Date: 2007-04-01 08:43 am (UTC)
From: [identity profile] poliphilo.livejournal.com
Thanks for the information. I'll have to research Paschal Beverly Randolph. What a name!

Date: 2007-04-01 10:52 am (UTC)
From: [identity profile] poliphilo.livejournal.com
P.S. I've just been reading about Randolph. How extraordinary that I'd never heard of this man before!

Date: 2007-04-01 10:40 pm (UTC)
From: [personal profile] oakmouse
Well, he was of mixed race and practiced sex magic at a time when the sexuality of black males was a deeply taboo subject in America.

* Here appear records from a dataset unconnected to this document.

/-- R295, U15: FINISH without a bound polls as long as it is shown neither STOPPED nor FAULTING: each step is one poll and a
delay, no result is returned, and the command stays active (log 14); nothing changes but by the reads. -/
def Obligations.UnboundedFinishKeepsPolling : Prop :=
  ∀ n s c ctx, s.active = some (.finish c none) → s.ctxs[c]? = some ctx → ctx.isManager = false →
    ctx.chan < s.cfg.numChannels → (∀ j, j < n + 1 → polled ctx j s ∉ [.stopped, .faulting]) →
    ∃ u, Host.Core.run Sys2Proof.core (n + 1) s = .next u
      ∧ u.active = some (.finish c none) ∧ u.result = none
      ∧ u.bus = s.bus ++ pollEvents ctx (n + 1) s
      ∧ answersUsed s u (n + 1)
      ∧ (∀ r, r ≠ statusReg ctx → getReg r u.dmac = getReg r s.dmac)
      ∧ chansBecome ctx (shownTo (polledStates ctx (n + 1) s)) s u
      ∧ { u with draws := s.draws, drawCount := s.drawCount, dmac := s.dmac, chans := s.chans, bus := s.bus,
                 result := s.result } = s

/-- R298: the decoded set holds exactly the names of the bits that are 1, RESERVED for the bits the table leaves out. -/
def Obligations.FaultNamesAreTheSetBits : Prop :=
  (∀ v k, k < 32 → (ftrBitName k ∈ decodeFtr v ↔ v.getLsbD k = true))
  ∧ (∀ v f, f ∈ decodeFtr v → ∃ k, k < 32 ∧ f = ftrBitName k)
  ∧ ([0, 1, 5, 6, 7, 12, 13, 16, 17, 18, 30, 31].map ftrBitName
      = [.undefInstr, .operandInvalid, .chEvntErr, .chPeriphErr, .chRdwrErr, .mfifoErr, .stDataUnavailable,
         .instrFetchErr, .dataWriteErr, .dataReadErr, .dbgInstr, .lockupErr])
  ∧ (∀ k, k ∉ [0, 1, 5, 6, 7, 12, 13, 16, 17, 18, 30, 31] → ftrBitName k = .reserved k)

/-- R251, R252: the two debug words, field by field; the second is the start address for GO and 0 for KILL. -/
def Obligations.DebugWordsHoldTheInstruction : Prop :=
  ∀ chan toManager b0 b1 b2 b3 b4 b5, chan < 8 →
    let w0 := dbgInst0Word chan toManager [b0, b1, b2, b3, b4, b5]
    let w1 := dbgInst1Word [b0, b1, b2, b3, b4, b5]
    w0.extractLsb' 16 8 = b0 ∧ w0.extractLsb' 24 8 = b1
    ∧ w0.extractLsb' 0 1 = (if toManager then 0 else 1)
    ∧ (w0.extractLsb' 8 3).toNat = (if toManager then 0 else chan)
    ∧ w0.extractLsb' 1 7 = 0 ∧ w0.extractLsb' 11 5 = 0
    ∧ w1.extractLsb' 0 8 = b2 ∧ w1.extractLsb' 8 8 = b3 ∧ w1.extractLsb' 16 8 = b4 ∧ w1.extractLsb' 24 8 = b5
    ∧ (∀ sec addr, dbgInst1Word (encGo sec chan addr) = addr) ∧ dbgInst1Word killBytes = 0

/-! ### The whole machine -/

/-- The invariant of the machine is kept by every step (R24, R27, R28, R61, R219). -/
def Obligations.EveryStepKeepsTheInvariant : Prop :=
  ∀ s t, StateWf s → step s = .next t → StateWf t

/-- The invariant holds at reset. -/
def Obligations.ResetMeetsTheInvariant : Prop := StateWf State.reset

/-- R20: no step changes the configuration. -/
def Obligations.NoStepChangesTheConfiguration : Prop :=
  ∀ s t, step s = .next t → t.cfg = s.cfg

/-- R43, R61, R38: whatever a step does, it only adds accesses, and only accesses the block may make: bytes inside the
buffer of the step's build, reads and writes of the registers R43 lists at their offsets. -/
def Obligations.EveryAccessIsOneTheBlockMayMake : Prop :=
  ∀ s t, StateWf s → step s = .next t →
    ∃ ev, t.bus = s.bus ++ ev ∧ ∀ e ∈ ev, accessLegal s e

/-- R28: the flag of a context rises only in a step that runs START on it and returns Ok, and falls only in one that runs
FINISH on it and returns Ok or FaultError, or KILL on it and returns Ok. -/
def Obligations.InflightChangesOnlyAsStated : Prop :=
  ∀ s t c ctx ctx', step s = .next t → s.ctxs[c]? = some ctx → t.ctxs[c]? = some ctx' →
    (ctx.inflight = false → ctx'.inflight = true →
      ∃ p s', fetch s = .run (.start c p) s' ∧ t.result = some .okUnit ∧ ctx'.progBase = p.base)
    ∧ (ctx.inflight = true → ctx'.inflight = false →
      (∃ tmo s', fetch s = .run (.finish c tmo) s'
        ∧ (t.result = some .okUnit ∨ ∃ o f q ns, t.result = some (.faultError o f q ns)))
      ∨ (∃ s', fetch s = .run (.killCommand c) s' ∧ t.result = some .okUnit))

/-- R332 with the numbers of R330 and R331: no command returns an error outside its row of the table. That FINISH without a
bound may have no result out yet and stay active is the model's choice, log 14. -/
def Obligations.CommandsReturnOnlyTheirOwnErrors : Prop :=
  (∀ st p cause n k a ost o f q ns w, resultCode .okUnit = 0 ∧ resultCode (.okState st) = 0
    ∧ resultCode (.okProgram p) = 0 ∧ resultCode (.validationError cause) = 1
    ∧ resultCode (.bufferOverflow n k a) = 2 ∧ resultCode (.busyError ost) = 3
    ∧ resultCode (.faultError o f q ns) = 4 ∧ resultCode (.timeout w n) = 5 ∧ resultCode .refused = 0xFF)
  ∧ ([Cause.badBurstSize, .badSingleSize, .badBurstLen, .badPeriph, .misalignedSrc, .misalignedDst, .badSize, .badBuffer,
      .badContext].map causeCode = [1, 2, 3, 4, 5, 6, 7, 8, 9])
  ∧ (∀ s t req bufBase cap, exec (.build req bufBase cap) s = .next t →
    (∃ p, t.result = some (.okProgram p)) ∨ (∃ cause, cause ≠ .badContext ∧ t.result = some (.validationError cause))
    ∨ (∃ n k a, t.result = some (.bufferOverflow n k a)))
  ∧ (∀ s t dst size bufBase cap, exec (.buildZf dst size bufBase cap) s = .next t →
    (∃ p, t.result = some (.okProgram p))
    ∨ (∃ cause ∈ [Cause.misalignedDst, .badSize, .badBuffer], t.result = some (.validationError cause))
    ∨ (∃ n k a, t.result = some (.bufferOverflow n k a)))
  ∧ (∀ s t c p, exec (.start c p) s = .next t →
    t.result = some .okUnit ∨ t.result = some (.validationError .badContext)
    ∨ (∃ st, t.result = some (.busyError st)) ∨ (∃ n, t.result = some (.timeout .debug n)))
  ∧ (∀ s t c, exec (.poll c) s = .next t →
    (∃ st, t.result = some (.okState st)) ∨ t.result = some (.validationError .badContext))
  ∧ (∀ s t c tmo, exec (.finish c tmo) s = .next t →
    t.result = some .okUnit ∨ t.result = some (.validationError .badContext)
    ∨ (∃ o f q ns, t.result = some (.faultError o f q ns))
    ∨ (∃ n, tmo ≠ none ∧ t.result = some (.timeout .finish n))
    ∨ (tmo = none ∧ t.result = none ∧ t.active = some (.finish c none)))
  ∧ (∀ s t c, exec (.killCommand c) s = .next t →
    t.result = some .okUnit ∨ t.result = some (.validationError .badContext)
    ∨ (∃ n, t.result = some (.timeout .killWait n)) ∨ (∃ n, t.result = some (.timeout .debug n)))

A black man who claimed to offer magical initiation through sex, and who believed in the magical power (or indeed the very existence) of the female orgasm would be pretty much barred from the public eye; however muckraking the newspapers of his day might have been, and he lived in the peak era of so-called yellow journalism, he would have been far too hot a subject for them to handle. Had he lived longer and/or been white, he might have become more generally known. He's better known now than he has been since his death, I believe, although I'm positive I'm right.

Also, for some reason, a fair number of American occultists of the 19th century don't seem to be generally very well known, even in America. There are exceptions, of course, as with every rule.

Date: 2007-04-01 10:43 pm (UTC)
From: [personal profile] oakmouse
"although I'm positive I'm right"

Sorry, that should be I'm NOT positive I'm right. :-p

Date: 2007-04-02 07:59 am (UTC)
From: [identity profile] poliphilo.livejournal.com
But you'd think the things that made him taboo in his lifetime would have elevated him to cult status in the modern era.

But, it's true, the books and articles on magical history I've read never even glance at the USA. They treat the magical revival of the 19th century as- almost exclusively- an Anglo-French affair.

Date: 2007-04-02 07:31 pm (UTC)
From: [personal profile] oakmouse
You would think that, yes, but not so. Maybe because good old Aleister Crowley got there first? From his time onward, nobody needed to look any further for an occult Bad Boy to emulate.